Start of Task inputs
/-! ### A request at a ready port -/

/-- The state in which a request that arrives at a ready port is taken. -/
def takingState (q : Taking) (f : RequestFrame) (s : State) : State :=
  (s.setService q.service).setStation { s.station with breakArmed := true, rx := [], slot := some f }

@[simp] theorem admit_station (r : Record) (s : State) :
    (admitRecord r s).station = { s.station with out := s.station.out ++ [r], tx := some (s.station.tx.getD .front) } := rfl

/-- R172 and R173: a frame that arrives at a ready port is taken at once, when its taking leaves the receive queue empty. -/
theorem stationArrive_ready (q : Taking) (f : RequestFrame) (s : State) (h : portReady s)
    (hrx : (answerFrame f (takingState q f s)).state.station.rx = []) :
    stationArrive (.request f) (s.setService q.service) = serve f (takingState q f s) := by
  obtain ⟨h1, h2, h3, h4⟩ := h
  have h5 : (serve f (takingState q f s)).station.rx = [] := hrx
  have h6 : (serve f (takingState q f s)).station.slot = none := rfl
  simp only [stationArrive, State.setService_station, h1, Bool.false_eq_true, if_false, joinQueue, armBreak,
    State.setStation_station, h3, List.length_nil, Nat.ofNat_pos, if_true, List.nil_append, portAdvance, List.length_singleton]
  simp only [portMoves, portMove, State.setStation_station, h2]
  have h7 : ((takingState q f s).station.out.length < 64) := h4
  have e : ((((s.setService q.service).setStation
      { s.station with breakArmed := true }).setStation { s.station with breakArmed := true, rx := [.request f] }).setStation
      { s.station with breakArmed := true, rx := [], slot := some f }) = takingState q f s := rfl
  simp_all

/-- The answer to any request but RESTART leaves the station port as it is. -/
theorem perform_station (r : Request) (hr : r ≠ .restart) (s : State) : (perform r s).state.station = s.station :=
  perform_keeps r hr s .station (by simp [answerParts])

/-- R172 and R173: a request other than RESTART that arrives at a ready port is taken at once. -/
theorem requestArrive_ready (q : Taking) (r : Request) (hr : r ≠ .restart) (s : State) (h : portReady s) :
    requestArrive q r s = serve (.named q.tag r) (takingState q (.named q.tag r) s) :=
  stationArrive_ready q _ s h (by
    show (perform r _).state.station.rx = []
    rw [perform_station r hr]
    rfl)

end Sys2Proof.Machine
end

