-- ==== Sys2Proof/Tests/Slice0.lean ====
section
/-! SUPPORT. Tests: the spec's worked cases, the refusals of `wellFormed`, frames written out byte by byte, and a witness for the
hypotheses of each obligation. Every expected value is the spec's, or a hand calculation from it. -/

set_option Elab.async false

namespace Sys2Proof.Tests

open Sys2Proof Sys2Proof.Machine

/-! ### Small states -/

/-- The state a command leaves. -/
def after (c : Instr) (s : State) : State :=
  match exec c s with
  | .next t => t
  | .fault _ => s
  | .refused _ => s

/-- A request's tag with SERVICE low, and with SERVICE high. -/
def low : Taking := ⟨301, false⟩
def high : Taking := ⟨302, true⟩

/-- The SAMPLE of the worked case of chapter 1. -/
def worked : Sample :=
  { seq := 7, timestamp := 1000000, azRaw := 1079984, elRaw := 359990, ifmCount := 50055014, ifmOk := true, psdX := 0,
    psdY := 0, intensity := 2000, atHome := false, adm := none }

/-- A SAMPLE on the horizon at azimuth 0, with a strong beam. -/
def level0 : Sample := { worked with azRaw := 0, elRaw := 0 }

/-- The same with no beam. -/
def dark : Sample := { level0 with intensity := 0 }

/-- A bad sample: its azimuth is one beyond the range. -/
def bad : Sample := { level0 with azRaw := 4320000 }

/-- Drives ENABLED and an ADM fitted. -/
def ready : State := { State.reset with head := { HeadPort.reset with hasAdm := true, driveState := .enabled } }

/-- The follower in a state, with last-present angles. -/
def follower (st : FollowerState) : Follower := { Follower.reset with state := st, lastAngles := some ⟨4319990, 955000⟩ }

def inState (st : FollowerState) : State := { ready with follower := follower st }

/-- A sample waits at the front of the head receive queue. -/
def queue (f : Sample) (s : State) : State := { s with head := { s.head with rx := [f] } }

/-- The distance ESTABLISHED at 15 m, count 1,000. -/
def based (s : State) : State :=
  { s with distance := { DistanceUnit.reset with state := .established .adm 150000000 1000 } }

/-- An event record to fill the output queue with. -/
def filler : Record := .event { source := .frameError, transition := .latched, count := 1, testMark := false, time := 0 }

/-- The output queue holds `n` records and STX is sending the first. -/
def full (n : Nat) (s : State) : State :=
  { s with station := { s.station with out := List.replicate n filler, tx := some .front } }

/-- A RUNNING round over entries 2 and 5, in its first slot. -/
def slot0 : RunningRound :=
  { slots := [2, 5], current := 2, phase := .aim, slotTimer := 10000, avgCount := 0, sums := zero3, results := [] }

def running (s : State) : State := { s with round := { RoundUnit.reset with state := .running slot0 } }

def due (s : State) : State := { s with round := { RoundUnit.reset with state := .due } }
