-- ==== Sys2Proof/Proofs/Rounds.lean ====
section
/-! The round unit (chapter 7): the requests that start and stop a round. -/

namespace Sys2Proof.Machine

/-! ### The checks of START_ROUND (R138) -/

/-- R138 check 6: the three busy conditions. -/
theorem roundBusy_iff (s : State) :
    roundBusy s = true ↔ s.emitter.mode ≠ .idle ∨ s.search.active ≠ none ∨ s.follower.state = .aiming := by
  simp [roundBusy, Option.isSome_iff_ne_none, or_assoc]

theorem roundBusy_eq_false_iff (s : State) :
    roundBusy s = false ↔ s.emitter.mode = .idle ∧ s.search.active = none ∧ s.follower.state ≠ .aiming := by
  simp [← Bool.not_eq_true, roundBusy_iff]

section Checks

variable {s : State}

theorem roundCondition_of_no_pose (hp : s.poses.active = none) : roundCondition s = some .noPose := if_pos hp

theorem roundCondition_of_no_adm (hp : s.poses.active ≠ none) (ha : s.head.hasAdm = false) :
    roundCondition s = some .noAdm := by
  rw [roundCondition, if_neg hp, if_pos ha]

theorem roundCondition_of_adm (hp : s.poses.active ≠ none) (ha : s.head.hasAdm = true) :
    roundCondition s = if s.round.enabledSlots = [] ∨ s.head.driveState = .disabled then some .state else none := by
  rw [roundCondition, if_neg hp, if_neg (by simp [ha]), ite_or]

theorem startRound_of_running (hr : s.round.state.isRunning = true) : startRound s = refuse s .busy := if_pos hr

theorem startRound_of_condition (hr : s.round.state.isRunning = false) {reason : RefuseReason}
    (hc : roundCondition s = some reason) : startRound s = refuse s reason := by
  rw [startRound, if_neg (by simp [hr]), hc]

theorem startRound_of_busy (hr : s.round.state.isRunning = false) (hc : roundCondition s = none)
    (hb : roundBusy s = true) : startRound s = refuse s .busy := by
  rw [startRound, if_neg (by simp [hr]), hc]
  exact if_pos hb

theorem startRound_of_free (hr : s.round.state.isRunning = false) (hc : roundCondition s = none)
    (hb : roundBusy s = false) :
    startRound s =
      accept (startRoundNow s) [d1 s.round.enabledSlots.length, d4 (nextRoundNumber s.round.roundNumber)] := by
  rw [startRound, if_neg (by simp [hr]), hc]
  exact if_neg (by simp [hb])

end Checks

/-- R150: a round number counts to its cap and holds there. -/
theorem nextRoundNumber_eq (n : Nat) : nextRoundNumber n = min 4294967295 (n + 1) := by
  unfold nextRoundNumber countUp
  split <;> omega

/-! ### The start of a round (R141, R142) -/

/-- R141: a RUNNING round that has not begun its first slot. -/
def RunningRound.ofSlots (first : Fin 16) (more : List (Fin 16)) : RunningRound :=
  { slots := first :: more, current := first, phase := .aim, slotTimer := 0, avgCount := 0, sums := zero3, results := [] }

/-- R141: the round unit with the RUNNING round `r`, its period timer loaded and its return angles kept. -/
def RoundUnit.started (u : RoundUnit) (r : RunningRound) (angles : Option Angles) : RoundUnit :=
  { u with state := .running r, periodTimer := u.period * 60000, returnAngles := angles }

/-- R141: the state in which the first slot of a started round begins. -/
def startedRound (r : RunningRound) (s : State) : State :=
  releaseDistance (reportLevel .roundDue (s.setRound (s.round.started r (returnAnglesOf s.follower))))

section Start

variable {s : State} {first : Fin 16} {more : List (Fin 16)}

theorem startRoundNow_of_slots (h : s.round.enabledSlots = first :: more) :
    startRoundNow s = beginSlot (.ofSlots first more) first (startedRound (.ofSlots first more) s) := by
  rw [startRoundNow, h]
  rfl

theorem keeps_startedRound (r : RunningRound) (s : State) : keepsOthers [.round, .events, .distance] s (startedRound r s) :=
  keeps_then (keeps_then (keeps_mono (keeps_setRound s _) (by simp)) (keeps_reportLevel _ _) (by simp))
    (keeps_releaseDistance _) (by simp)

@[simp] theorem startedRound_round (r : RunningRound) (s : State) :
    (startedRound r s).round = s.round.started r (returnAnglesOf s.follower) := by
  simp [startedRound]

/-- R139: ROUND_DUE is false from the start on. -/
theorem startedRound_roundDue (r : RunningRound) (s : State) :
    ((startedRound r s).events.get .roundDue).genuine = false := by
  simp [startedRound, genuineOf, RoundUnit.started]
End of Task inputs
▸ **To do**: Search the entries for the string "taken". Copy every line that has it.

▸ **Written response**:
/-- The state in which a request that arrives at a ready port is taken. -/
/-- R172 and R173: a frame that arrives at a ready port is taken at once, when its taking leaves the receive queue empty. -/
/-- R172 and R173: a request other than RESTART that arrives at a ready port is taken at once. -/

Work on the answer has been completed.